• [How to complete this task] Restate every record that follows, keeping it exact.

• [Supplied material]
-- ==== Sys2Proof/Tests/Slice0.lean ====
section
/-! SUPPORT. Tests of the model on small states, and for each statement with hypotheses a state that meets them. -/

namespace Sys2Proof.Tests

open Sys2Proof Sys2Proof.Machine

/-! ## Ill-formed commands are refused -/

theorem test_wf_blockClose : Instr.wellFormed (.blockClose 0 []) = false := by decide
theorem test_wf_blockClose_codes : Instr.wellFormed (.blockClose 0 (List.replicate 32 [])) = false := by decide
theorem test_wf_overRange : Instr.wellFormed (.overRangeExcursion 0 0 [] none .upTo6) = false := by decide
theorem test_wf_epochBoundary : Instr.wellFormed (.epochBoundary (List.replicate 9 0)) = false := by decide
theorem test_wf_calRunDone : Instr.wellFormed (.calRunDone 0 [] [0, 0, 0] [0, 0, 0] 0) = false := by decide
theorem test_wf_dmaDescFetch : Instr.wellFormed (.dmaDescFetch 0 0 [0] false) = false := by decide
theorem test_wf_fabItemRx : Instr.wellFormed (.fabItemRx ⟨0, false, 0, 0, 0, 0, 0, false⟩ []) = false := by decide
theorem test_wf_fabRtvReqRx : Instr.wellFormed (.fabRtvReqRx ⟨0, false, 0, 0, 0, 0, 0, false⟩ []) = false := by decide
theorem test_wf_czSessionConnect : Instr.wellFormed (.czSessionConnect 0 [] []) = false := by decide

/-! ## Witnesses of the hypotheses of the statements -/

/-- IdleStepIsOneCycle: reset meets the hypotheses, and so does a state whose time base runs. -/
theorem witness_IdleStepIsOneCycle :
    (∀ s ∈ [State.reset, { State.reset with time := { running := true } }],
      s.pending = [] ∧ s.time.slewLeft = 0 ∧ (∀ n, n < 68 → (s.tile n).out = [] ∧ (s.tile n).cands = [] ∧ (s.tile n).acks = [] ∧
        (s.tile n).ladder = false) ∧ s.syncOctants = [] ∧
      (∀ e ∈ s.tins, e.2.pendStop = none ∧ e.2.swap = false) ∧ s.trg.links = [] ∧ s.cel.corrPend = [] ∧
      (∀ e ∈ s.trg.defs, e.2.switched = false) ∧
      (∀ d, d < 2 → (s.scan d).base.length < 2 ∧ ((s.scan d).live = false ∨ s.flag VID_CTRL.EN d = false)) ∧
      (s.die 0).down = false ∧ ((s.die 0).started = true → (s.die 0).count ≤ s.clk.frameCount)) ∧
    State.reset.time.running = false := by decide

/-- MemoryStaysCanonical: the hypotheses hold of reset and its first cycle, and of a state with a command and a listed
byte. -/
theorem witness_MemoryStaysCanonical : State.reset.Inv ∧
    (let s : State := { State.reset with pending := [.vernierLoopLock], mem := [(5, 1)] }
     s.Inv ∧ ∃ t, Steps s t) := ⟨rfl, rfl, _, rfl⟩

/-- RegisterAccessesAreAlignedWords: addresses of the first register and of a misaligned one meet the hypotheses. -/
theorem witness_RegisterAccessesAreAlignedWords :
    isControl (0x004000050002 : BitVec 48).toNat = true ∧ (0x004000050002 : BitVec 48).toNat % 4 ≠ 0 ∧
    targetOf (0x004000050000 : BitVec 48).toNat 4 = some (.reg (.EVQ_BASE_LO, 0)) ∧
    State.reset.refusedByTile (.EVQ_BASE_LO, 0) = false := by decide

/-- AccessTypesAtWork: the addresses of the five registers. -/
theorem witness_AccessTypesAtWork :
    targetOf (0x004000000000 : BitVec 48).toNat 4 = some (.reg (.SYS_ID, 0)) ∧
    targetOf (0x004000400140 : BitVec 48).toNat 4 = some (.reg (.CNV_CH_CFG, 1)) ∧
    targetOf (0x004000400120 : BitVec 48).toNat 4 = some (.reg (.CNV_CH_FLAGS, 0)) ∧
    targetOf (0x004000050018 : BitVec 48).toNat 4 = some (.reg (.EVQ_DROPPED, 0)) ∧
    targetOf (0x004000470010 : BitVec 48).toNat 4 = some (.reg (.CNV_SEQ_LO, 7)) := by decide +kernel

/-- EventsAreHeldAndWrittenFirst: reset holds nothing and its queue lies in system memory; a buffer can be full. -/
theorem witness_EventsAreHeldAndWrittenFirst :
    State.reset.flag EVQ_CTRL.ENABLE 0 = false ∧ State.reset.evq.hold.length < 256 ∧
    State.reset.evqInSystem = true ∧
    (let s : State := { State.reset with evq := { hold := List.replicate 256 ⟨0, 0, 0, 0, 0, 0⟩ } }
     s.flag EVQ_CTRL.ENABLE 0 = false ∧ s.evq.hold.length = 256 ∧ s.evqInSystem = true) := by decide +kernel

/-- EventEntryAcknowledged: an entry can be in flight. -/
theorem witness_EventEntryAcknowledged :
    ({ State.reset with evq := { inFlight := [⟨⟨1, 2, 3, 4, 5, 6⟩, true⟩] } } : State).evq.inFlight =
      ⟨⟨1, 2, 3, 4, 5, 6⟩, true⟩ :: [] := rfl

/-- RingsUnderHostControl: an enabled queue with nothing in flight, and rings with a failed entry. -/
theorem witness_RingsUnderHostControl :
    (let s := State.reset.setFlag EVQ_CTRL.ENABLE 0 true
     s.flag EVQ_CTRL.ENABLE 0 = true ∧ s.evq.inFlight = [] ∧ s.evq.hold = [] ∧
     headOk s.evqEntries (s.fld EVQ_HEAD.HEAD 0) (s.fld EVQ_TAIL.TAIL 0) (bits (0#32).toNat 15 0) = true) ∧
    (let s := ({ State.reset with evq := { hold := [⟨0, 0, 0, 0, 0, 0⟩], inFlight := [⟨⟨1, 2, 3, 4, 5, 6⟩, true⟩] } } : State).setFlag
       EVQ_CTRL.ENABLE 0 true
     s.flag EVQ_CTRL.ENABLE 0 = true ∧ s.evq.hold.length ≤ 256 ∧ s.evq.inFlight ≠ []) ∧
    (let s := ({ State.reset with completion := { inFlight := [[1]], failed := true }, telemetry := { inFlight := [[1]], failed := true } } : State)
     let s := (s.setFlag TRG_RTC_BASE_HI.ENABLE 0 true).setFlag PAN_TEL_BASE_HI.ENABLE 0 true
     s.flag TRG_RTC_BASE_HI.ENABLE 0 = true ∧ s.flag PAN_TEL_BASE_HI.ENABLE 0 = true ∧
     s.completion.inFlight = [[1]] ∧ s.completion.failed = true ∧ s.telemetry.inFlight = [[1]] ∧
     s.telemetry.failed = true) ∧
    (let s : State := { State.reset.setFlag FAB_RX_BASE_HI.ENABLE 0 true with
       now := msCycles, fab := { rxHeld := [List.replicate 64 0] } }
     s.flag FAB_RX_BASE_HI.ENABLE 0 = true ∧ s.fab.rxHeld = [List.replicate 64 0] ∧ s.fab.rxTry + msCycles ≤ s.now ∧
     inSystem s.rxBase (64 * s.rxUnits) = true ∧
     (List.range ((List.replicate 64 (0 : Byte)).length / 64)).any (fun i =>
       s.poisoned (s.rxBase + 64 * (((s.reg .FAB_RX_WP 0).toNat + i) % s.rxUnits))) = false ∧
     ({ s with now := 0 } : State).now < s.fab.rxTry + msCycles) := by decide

• [Task response]
-- ==== Sys2Proof/Tests/Slice0.lean ====
section
/-! SUPPORT. Tests of the model on small states, and for each statement with hypotheses a state that meets them. -/

namespace Sys2Proof.Tests

open Sys2Proof Sys2Proof.Machine

/-! ## Ill-formed commands are refused -/

theorem test_wf_blockClose : Instr.wellFormed (.blockClose 0 []) = false := by decide
theorem test_wf_blockClose_codes : Instr.wellFormed (.blockClose 0 (List.replicate 32 [])) = false := by decide
theorem test_wf_overRange : Instr.wellFormed (.overRangeExcursion 0 0 [] none .upTo6) = false := by decide
theorem test_wf_epochBoundary : Instr.wellFormed (.epochBoundary (List.replicate 9 0)) = false := by decide
theorem test_wf_calRunDone : Instr.wellFormed (.calRunDone 0 [] [0, 0, 0] [0, 0, 0] 0) = false := by decide
theorem test_wf_dmaDescFetch : Instr.wellFormed (.dmaDescFetch 0 0 [0] false) = false := by decide
theorem test_wf_fabItemRx : Instr.wellFormed (.fabItemRx ⟨0, false, 0, 0, 0, 0, 0, false⟩ []) = false := by decide
theorem test_wf_fabRtvReqRx : Instr.wellFormed (.fabRtvReqRx ⟨0, false, 0, 0, 0, 0, 0, false⟩ []) = false := by decide
theorem test_wf_czSessionConnect : Instr.wellFormed (.czSessionConnect 0 [] []) = false := by decide

/-! ## Witnesses of the hypotheses of the statements -/

/-- IdleStepIsOneCycle: reset meets the hypotheses, and so does a state whose time base runs. -/
theorem witness_IdleStepIsOneCycle :
    (∀ s ∈ [State.reset, { State.reset with time := { running := true } }],
      s.pending = [] ∧ s.time.slewLeft = 0 ∧ (∀ n, n < 68 → (s.tile n).out = [] ∧ (s.tile n).cands = [] ∧ (s.tile n).acks = [] ∧
        (s.tile n).ladder = false) ∧ s.syncOctants = [] ∧
      (∀ e ∈ s.tins, e.2.pendStop = none ∧ e.2.swap = false) ∧ s.trg.links = [] ∧ s.cel.corrPend = [] ∧
      (∀ e ∈ s.trg.defs, e.2.switched = false) ∧
      (∀ d, d < 2 → (s.scan d).base.length < 2 ∧ ((s.scan d).live = false ∨ s.flag VID_CTRL.EN d = false)) ∧
      (s.die 0).down = false ∧ ((s.die 0).started = true → (s.die 0).count ≤ s.clk.frameCount)) ∧
    State.reset.time.running = false := by decide

/-- MemoryStaysCanonical: the hypotheses hold of reset and its first cycle, and of a state with a command and a listed
byte. -/
theorem witness_MemoryStaysCanonical : State.reset.Inv ∧
    (let s : State := { State.reset with pending := [.vernierLoopLock], mem := [(5, 1)] }
     s.Inv ∧ ∃ t, Steps s t) := ⟨rfl, rfl, _, rfl⟩

/-- RegisterAccessesAreAlignedWords: addresses of the first register and of a misaligned one meet the hypotheses. -/
theorem witness_RegisterAccessesAreAlignedWords :
    isControl (0x004000050002 : BitVec 48).toNat = true ∧ (0x004000050002 : BitVec 48).toNat % 4 ≠ 0 ∧
    targetOf (0x004000050000 : BitVec 48).toNat 4 = some (.reg (.EVQ_BASE_LO, 0)) ∧
    State.reset.refusedByTile (.EVQ_BASE_LO, 0) = false := by decide

/-- AccessTypesAtWork: the addresses of the five registers. -/
theorem witness_AccessTypesAtWork :
    targetOf (0x004000000000 : BitVec 48).toNat 4 = some (.reg (.SYS_ID, 0)) ∧
    targetOf (0x004000400140 : BitVec 48).toNat 4 = some (.reg (.CNV_CH_CFG, 1)) ∧
    targetOf (0x004000400120 : BitVec 48).toNat 4 = some (.reg (.CNV_CH_FLAGS, 0)) ∧
    targetOf (0x004000050018 : BitVec 48).toNat 4 = some (.reg (.EVQ_DROPPED, 0)) ∧
    targetOf (0x004000470010 : BitVec 48).toNat 4 = some (.reg (.CNV_SEQ_LO, 7)) := by decide +kernel

/-- EventsAreHeldAndWrittenFirst: reset holds nothing and its queue lies in system memory; a buffer can be full. -/
theorem witness_EventsAreHeldAndWrittenFirst :
    State.reset.flag EVQ_CTRL.ENABLE 0 = false ∧ State.reset.evq.hold.length < 256 ∧
    State.reset.evqInSystem = true ∧
    (let s : State := { State.reset with evq := { hold := List.replicate 256 ⟨0, 0, 0, 0, 0, 0⟩ } }
     s.flag EVQ_CTRL.ENABLE 0 = false ∧ s.evq.hold.length = 256 ∧ s.evqInSystem = true) := by decide +kernel

/-- EventEntryAcknowledged: an entry can be in flight. -/
theorem witness_EventEntryAcknowledged :
    ({ State.reset with evq := { inFlight := [⟨⟨1, 2, 3, 4, 5, 6⟩, true⟩] } } : State).evq.inFlight =
      ⟨⟨1, 2, 3, 4, 5, 6⟩, true⟩ :: [] := rfl

/-- RingsUnderHostControl: an enabled queue with nothing in flight, and rings with a failed entry. -/
theorem witness_RingsUnderHostControl :
    (let s := State.reset.setFlag EVQ_CTRL.ENABLE 0 true
     s.flag EVQ_CTRL.ENABLE 0 = true ∧ s.evq.inFlight = [] ∧ s.evq.hold = [] ∧
     headOk s.evqEntries (s.fld EVQ_HEAD.HEAD 0) (s.fld EVQ_TAIL.TAIL 0) (bits (0#32).toNat 15 0) = true) ∧
    (let s := ({ State.reset with evq := { hold := [⟨0, 0, 0, 0, 0, 0⟩], inFlight := [⟨⟨1, 2, 3, 4, 5, 6⟩, true⟩] } } : State).setFlag
       EVQ_CTRL.ENABLE 0 true
     s.flag EVQ_CTRL.ENABLE 0 = true ∧ s.evq.hold.length ≤ 256 ∧ s.evq.inFlight ≠ []) ∧
    (let s := ({ State.reset with completion := { inFlight := [[1]], failed := true }, telemetry := { inFlight := [[1]], failed := true } } : State)
     let s := (s.setFlag TRG_RTC_BASE_HI.ENABLE 0 true).setFlag PAN_TEL_BASE_HI.ENABLE 0 true
     s.flag TRG_RTC_BASE_HI.ENABLE 0 = true ∧ s.flag PAN_TEL_BASE_HI.ENABLE 0 = true ∧
     s.completion.inFlight = [[1]] ∧ s.completion.failed = true ∧ s.telemetry.inFlight = [[1]] ∧
     s.telemetry.failed = true) ∧
    (let s : State := { State.reset.setFlag FAB_RX_BASE_HI.ENABLE 0 true with
       now := msCycles, fab := { rxHeld := [List.replicate 64 0] } }
     s.flag FAB_RX_BASE_HI.ENABLE 0 = true ∧ s.fab.rxHeld = [List.replicate 64 0] ∧ s.fab.rxTry + msCycles ≤ s.now ∧
     inSystem s.rxBase (64 * s.rxUnits) = true ∧
     (List.range ((List.replicate 64 (0 : Byte)).length / 64)).any (fun i =>
       s.poisoned (s.rxBase + 64 * (((s.reg .FAB_RX_WP 0).toNat + i) % s.rxUnits))) = false ∧
     ({ s with now := 0 } : State).now < s.fab.rxTry + msCycles) := by decide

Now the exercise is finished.